YOUR TASK ▸ Return, exactly and in full, the lines of the records below starting at the one with "s.fwLock := rfl" and ending at the one with "s.tickAt := rfl", and no other lines.

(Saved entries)
···

/-! ### modBr -/

@[simp] theorem State.modBr_pending (k : Nat) (f : Bridge → Bridge) : (s.modBr k f).pending = s.pending := rfl
@[simp] theorem State.modBr_now (k : Nat) (f : Bridge → Bridge) : (s.modBr k f).now = s.now := rfl
@[simp] theorem State.modBr_otp (k : Nat) (f : Bridge → Bridge) : (s.modBr k f).otp = s.otp := rfl
@[simp] theorem State.modBr_devTime (k : Nat) (f : Bridge → Bridge) : (s.modBr k f).devTime = s.devTime := rfl
@[simp] theorem State.modBr_regs (k : Nat) (f : Bridge → Bridge) : (s.modBr k f).regs = s.regs := rfl
@[simp] theorem State.modBr_freeCount (k : Nat) (f : Bridge → Bridge) : (s.modBr k f).freeCount = s.freeCount := rfl
@[simp] theorem State.modBr_nextId (k : Nat) (f : Bridge → Bridge) : (s.modBr k f).nextId = s.nextId := rfl
@[simp] theorem State.modBr_issuing (k : Nat) (f : Bridge → Bridge) : (s.modBr k f).issuing = s.issuing := rfl
@[simp] theorem State.modBr_turnHc (k : Nat) (f : Bridge → Bridge) : (s.modBr k f).turnHc = s.turnHc := rfl
@[simp] theorem State.modBr_hcs (k : Nat) (f : Bridge → Bridge) : (s.modBr k f).hcs = s.hcs := rfl
@[simp] theorem State.modBr_owners (k : Nat) (f : Bridge → Bridge) : (s.modBr k f).owners = s.owners := rfl
@[simp] theorem State.modBr_jobs (k : Nat) (f : Bridge → Bridge) : (s.modBr k f).jobs = s.jobs := rfl
@[simp] theorem State.modBr_portCells (k : Nat) (f : Bridge → Bridge) : (s.modBr k f).portCells = s.portCells := rfl
@[simp] theorem State.modBr_backlog (k : Nat) (f : Bridge → Bridge) : (s.modBr k f).backlog = s.backlog := rfl
@[simp] theorem State.modBr_lostFor (k : Nat) (f : Bridge → Bridge) : (s.modBr k f).lostFor = s.lostFor := rfl
@[simp] theorem State.modBr_sent (k : Nat) (f : Bridge → Bridge) : (s.modBr k f).sent = s.sent := rfl
@[simp] theorem State.modBr_sdo (k : Nat) (f : Bridge → Bridge) : (s.modBr k f).sdo = s.sdo := rfl
@[simp] theorem State.modBr_crce (k : Nat) (f : Bridge → Bridge) : (s.modBr k f).crce = s.crce := rfl
@[simp] theorem State.modBr_rdy (k : Nat) (f : Bridge → Bridge) : (s.modBr k f).rdy = s.rdy := rfl
@[simp] theorem State.modBr_aonIrq (k : Nat) (f : Bridge → Bridge) : (s.modBr k f).aonIrq = s.aonIrq := rfl
@[simp] theorem State.modBr_vsup (k : Nat) (f : Bridge → Bridge) : (s.modBr k f).vsup = s.vsup := rfl
@[simp] theorem State.modBr_powerLost (k : Nat) (f : Bridge → Bridge) : (s.modBr k f).powerLost = s.powerLost := rfl
@[simp] theorem State.modBr_uvMask (k : Nat) (f : Bridge → Bridge) : (s.modBr k f).uvMask = s.uvMask := rfl
@[simp] theorem State.modBr_degMask (k : Nat) (f : Bridge → Bridge) : (s.modBr k f).degMask = s.degMask := rfl
@[simp] theorem State.modBr_olFrom (k : Nat) (f : Bridge → Bridge) : (s.modBr k f).olFrom = s.olFrom := rfl
@[simp] theorem State.modBr_vioOk (k : Nat) (f : Bridge → Bridge) : (s.modBr k f).vioOk = s.vioOk := rfl
@[simp] theorem State.modBr_t0 (k : Nat) (f : Bridge → Bridge) : (s.modBr k f).t0 = s.t0 := rfl
@[simp] theorem State.modBr_sysUp (k : Nat) (f : Bridge → Bridge) : (s.modBr k f).sysUp = s.sysUp := rfl
@[simp] theorem State.modBr_serving (k : Nat) (f : Bridge → Bridge) : (s.modBr k f).serving = s.serving := rfl
@[simp] theorem State.modBr_rstLow (k : Nat) (f : Bridge → Bridge) : (s.modBr k f).rstLow = s.rstLow := rfl
@[simp] theorem State.modBr_sysStartTimes (k : Nat) (f : Bridge → Bridge) : (s.modBr k f).sysStartTimes = s.sysStartTimes := rfl
@[simp] theorem State.modBr_devResetAt (k : Nat) (f : Bridge → Bridge) : (s.modBr k f).devResetAt = s.devResetAt := rfl
@[simp] theorem State.modBr_coastAt (k : Nat) (f : Bridge → Bridge) : (s.modBr k f).coastAt = s.coastAt := rfl
@[simp] theorem State.modBr_coastTime (k : Nat) (f : Bridge → Bridge) : (s.modBr k f).coastTime = s.coastTime := rfl
@[simp] theorem State.modBr_lhLevel (k : Nat) (f : Bridge → Bridge) : (s.modBr k f).lhLevel = s.lhLevel := rfl
@[simp] theorem State.modBr_chans (k : Nat) (f : Bridge → Bridge) : (s.modBr k f).chans = s.chans := rfl
@[simp] theorem State.modBr_banks (k : Nat) (f : Bridge → Bridge) : (s.modBr k f).banks = s.banks := rfl
@[simp] theorem State.modBr_line (k : Nat) (f : Bridge → Bridge) : (s.modBr k f).line = s.line := rfl
@[simp] theorem State.modBr_grants (k : Nat) (f : Bridge → Bridge) : (s.modBr k f).grants = s.grants := rfl
@[simp] theorem State.modBr_gov (k : Nat) (f : Bridge → Bridge) : (s.modBr k f).gov = s.gov := rfl
@[simp] theorem State.modBr_govPend (k : Nat) (f : Bridge → Bridge) : (s.modBr k f).govPend = s.govPend := rfl
@[simp] theorem State.modBr_ports (k : Nat) (f : Bridge → Bridge) : (s.modBr k f).ports = s.ports := rfl
@[simp] theorem State.modBr_pairs (k : Nat) (f : Bridge → Bridge) : (s.modBr k f).pairs = s.pairs := rfl
@[simp] theorem State.modBr_pairSel (k : Nat) (f : Bridge → Bridge) : (s.modBr k f).pairSel = s.pairSel := rfl
@[simp] theorem State.modBr_flows (k : Nat) (f : Bridge → Bridge) : (s.modBr k f).flows = s.flows := rfl
@[simp] theorem State.modBr_fullTold (k : Nat) (f : Bridge → Bridge) : (s.modBr k f).fullTold = s.fullTold := rfl
@[simp] theorem State.modBr_fwd (k : Nat) (f : Bridge → Bridge) : (s.modBr k f).fwd = s.fwd := rfl
@[simp] theorem State.modBr_netPorts (k : Nat) (f : Bridge → Bridge) : (s.modBr k f).netPorts = s.netPorts := rfl
@[simp] theorem State.modBr_slowWin (k : Nat) (f : Bridge → Bridge) : (s.modBr k f).slowWin = s.slowWin := rfl
@[simp] theorem State.modBr_slowQ (k : Nat) (f : Bridge → Bridge) : (s.modBr k f).slowQ = s.slowQ := rfl
@[simp] theorem State.modBr_asGood (k : Nat) (f : Bridge → Bridge) : (s.modBr k f).asGood = s.asGood := rfl
@[simp] theorem State.modBr_asAt (k : Nat) (f : Bridge → Bridge) : (s.modBr k f).asAt = s.asAt := rfl
@[simp] theorem State.modBr_asHi (k : Nat) (f : Bridge → Bridge) : (s.modBr k f).asHi = s.asHi := rfl
@[simp] theorem State.modBr_fullAt (k : Nat) (f : Bridge → Bridge) : (s.modBr k f).fullAt = s.fullAt := rfl
@[simp] theorem State.modBr_log (k : Nat) (f : Bridge → Bridge) : (s.modBr k f).log = s.log := rfl
@[simp] theorem State.modBr_inbox (k : Nat) (f : Bridge → Bridge) : (s.modBr k f).inbox = s.inbox := rfl
@[simp] theorem State.modBr_summaryFlash (k : Nat) (f : Bridge → Bridge) : (s.modBr k f).summaryFlash = s.summaryFlash := rfl
@[simp] theorem State.modBr_summaryAt (k : Nat) (f : Bridge → Bridge) : (s.modBr k f).summaryAt = s.summaryAt := rfl
@[simp] theorem State.modBr_summaryLoaded (k : Nat) (f : Bridge → Bridge) : (s.modBr k f).summaryLoaded = s.summaryLoaded := rfl
@[simp] theorem State.modBr_fqTold (k : Nat) (f : Bridge → Bridge) : (s.modBr k f).fqTold = s.fqTold := rfl
@[simp] theorem State.modBr_fiDeb (k : Nat) (f : Bridge → Bridge) : (s.modBr k f).fiDeb = s.fiDeb := rfl
@[simp] theorem State.modBr_doms (k : Nat) (f : Bridge → Bridge) : (s.modBr k f).doms = s.doms := rfl
@[simp] theorem State.modBr_wakeTimer (k : Nat) (f : Bridge → Bridge) : (s.modBr k f).wakeTimer = s.wakeTimer := rfl
@[simp] theorem State.modBr_wkLevel (k : Nat) (f : Bridge → Bridge) : (s.modBr k f).wkLevel = s.wkLevel := rfl
@[simp] theorem State.modBr_hibAt (k : Nat) (f : Bridge → Bridge) : (s.modBr k f).hibAt = s.hibAt := rfl
@[simp] theorem State.modBr_sbPtr (k : Nat) (f : Bridge → Bridge) : (s.modBr k f).sbPtr = s.sbPtr := rfl
@[simp] theorem State.modBr_sbOut (k : Nat) (f : Bridge → Bridge) : (s.modBr k f).sbOut = s.sbOut := rfl
@[simp] theorem State.modBr_sysReturn (k : Nat) (f : Bridge → Bridge) : (s.modBr k f).sysReturn = s.sysReturn := rfl
@[simp] theorem State.modBr_sysAgain (k : Nat) (f : Bridge → Bridge) : (s.modBr k f).sysAgain = s.sysAgain := rfl
@[simp] theorem State.modBr_sbHold (k : Nat) (f : Bridge → Bridge) : (s.modBr k f).sbHold = s.sbHold := rfl
@[simp] theorem State.modBr_keyArr (k : Nat) (f : Bridge → Bridge) : (s.modBr k f).keyArr = s.keyArr := rfl
@[simp] theorem State.modBr_dbgArr (k : Nat) (f : Bridge → Bridge) : (s.modBr k f).dbgArr = s.dbgArr := rfl
@[simp] theorem State.modBr_testPins (k : Nat) (f : Bridge → Bridge) : (s.modBr k f).testPins = s.testPins := rfl
@[simp] theorem State.modBr_staged (k : Nat) (f : Bridge → Bridge) : (s.modBr k f).staged = s.staged := rfl
@[simp] theorem State.modBr_keyWrite (k : Nat) (f : Bridge → Bridge) : (s.modBr k f).keyWrite = s.keyWrite := rfl
@[simp] theorem State.modBr_cache (k : Nat) (f : Bridge → Bridge) : (s.modBr k f).cache = s.cache := rfl
@[simp] theorem State.modBr_ram (k : Nat) (f : Bridge → Bridge) : (s.modBr k f).ram = s.ram := rfl
@[simp] theorem State.modBr_remaskAt (k : Nat) (f : Bridge → Bridge) : (s.modBr k f).remaskAt = s.remaskAt := rfl
@[simp] theorem State.modBr_rngAt (k : Nat) (f : Bridge → Bridge) : (s.modBr k f).rngAt = s.rngAt := rfl
@[simp] theorem State.modBr_challenges (k : Nat) (f : Bridge → Bridge) : (s.modBr k f).challenges = s.challenges := rfl
@[simp] theorem State.modBr_imm (k : Nat) (f : Bridge → Bridge) : (s.modBr k f).imm = s.imm := rfl
@[simp] theorem State.modBr_flash (k : Nat) (f : Bridge → Bridge) : (s.modBr k f).flash = s.flash := rfl
@[simp] theorem State.modBr_erases (k : Nat) (f : Bridge → Bridge) : (s.modBr k f).erases = s.erases := rfl
@[simp] theorem State.modBr_cfgNow (k : Nat) (f : Bridge → Bridge) : (s.modBr k f).cfgNow = s.cfgNow := rfl
@[simp] theorem State.modBr_fwLock (k : Nat) (f : Bridge → Bridge) : (s.modBr k f).fwLock = s.fwLock := rfl
@[simp] theorem State.modBr_cfgLock (k : Nat) (f : Bridge → Bridge) : (s.modBr k f).cfgLock = s.cfgLock := rfl
@[simp] theorem State.modBr_runTicks (k : Nat) (f : Bridge → Bridge) : (s.modBr k f).runTicks = s.runTicks := rfl
@[simp] theorem State.modBr_uds (k : Nat) (f : Bridge → Bridge) : (s.modBr k f).uds = s.uds := rfl
@[simp] theorem State.modBr_axes (k : Nat) (f : Bridge → Bridge) : (s.modBr k f).axes = s.axes := rfl
@[simp] theorem State.modBr_timeHi (k : Nat) (f : Bridge → Bridge) : (s.modBr k f).timeHi = s.timeHi := rfl
@[simp] theorem State.modBr_alignCount (k : Nat) (f : Bridge → Bridge) : (s.modBr k f).alignCount = s.alignCount := rfl
@[simp] theorem State.modBr_alignAt (k : Nat) (f : Bridge → Bridge) : (s.modBr k f).alignAt = s.alignAt := rfl
@[simp] theorem State.modBr_stepDue (k : Nat) (f : Bridge → Bridge) : (s.modBr k f).stepDue = s.stepDue := rfl
@[simp] theorem State.modBr_rateFrac (k : Nat) (f : Bridge → Bridge) : (s.modBr k f).rateFrac = s.rateFrac := rfl
@[simp] theorem State.modBr_slots (k : Nat) (f : Bridge → Bridge) : (s.modBr k f).slots = s.slots := rfl
@[simp] theorem State.modBr_dueQ (k : Nat) (f : Bridge → Bridge) : (s.modBr k f).dueQ = s.dueQ := rfl
@[simp] theorem State.modBr_acts (k : Nat) (f : Bridge → Bridge) : (s.modBr k f).acts = s.acts := rfl
@[simp] theorem State.modBr_crossings (k : Nat) (f : Bridge → Bridge) : (s.modBr k f).crossings = s.crossings := rfl
@[simp] theorem State.modBr_tickAt (k : Nat) (f : Bridge → Bridge) : (s.modBr k f).tickAt = s.tickAt := rfl
@[simp] theorem State.modBr_fireTimes (k : Nat) (f : Bridge → Bridge) : (s.modBr k f).fireTimes = s.fireTimes := rfl
@[simp] theorem State.modBr_leadRuns (k : Nat) (f : Bridge → Bridge) : (s.modBr k f).leadRuns = s.leadRuns := rfl
@[simp] theorem State.modBr_later (k : Nat) (f : Bridge → Bridge) : (s.modBr k f).later = s.later := rfl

···

TASK OUTPUT ▸
@[simp] theorem State.modBr_fwLock (k : Nat) (f : Bridge → Bridge) : (s.modBr k f).fwLock = s.fwLock := rfl
@[simp] theorem State.modBr_cfgLock (k : Nat) (f : Bridge → Bridge) : (s.modBr k f).cfgLock = s.cfgLock := rfl
@[simp] theorem State.modBr_runTicks (k : Nat) (f : Bridge → Bridge) : (s.modBr k f).runTicks = s.runTicks := rfl
@[simp] theorem State.modBr_uds (k : Nat) (f : Bridge → Bridge) : (s.modBr k f).uds = s.uds := rfl
@[simp] theorem State.modBr_axes (k : Nat) (f : Bridge → Bridge) : (s.modBr k f).axes = s.axes := rfl
@[simp] theorem State.modBr_timeHi (k : Nat) (f : Bridge → Bridge) : (s.modBr k f).timeHi = s.timeHi := rfl
@[simp] theorem State.modBr_alignCount (k : Nat) (f : Bridge → Bridge) : (s.modBr k f).alignCount = s.alignCount := rfl
@[simp] theorem State.modBr_alignAt (k : Nat) (f : Bridge → Bridge) : (s.modBr k f).alignAt = s.alignAt := rfl
@[simp] theorem State.modBr_stepDue (k : Nat) (f : Bridge → Bridge) : (s.modBr k f).stepDue = s.stepDue := rfl
@[simp] theorem State.modBr_rateFrac (k : Nat) (f : Bridge → Bridge) : (s.modBr k f).rateFrac = s.rateFrac := rfl
@[simp] theorem State.modBr_slots (k : Nat) (f : Bridge → Bridge) : (s.modBr k f).slots = s.slots := rfl
@[simp] theorem State.modBr_dueQ (k : Nat) (f : Bridge → Bridge) : (s.modBr k f).dueQ = s.dueQ := rfl
@[simp] theorem State.modBr_acts (k : Nat) (f : Bridge → Bridge) : (s.modBr k f).acts = s.acts := rfl
@[simp] theorem State.modBr_crossings (k : Nat) (f : Bridge → Bridge) : (s.modBr k f).crossings = s.crossings := rfl
@[simp] theorem State.modBr_tickAt (k : Nat) (f : Bridge → Bridge) : (s.modBr k f).tickAt = s.tickAt := rfl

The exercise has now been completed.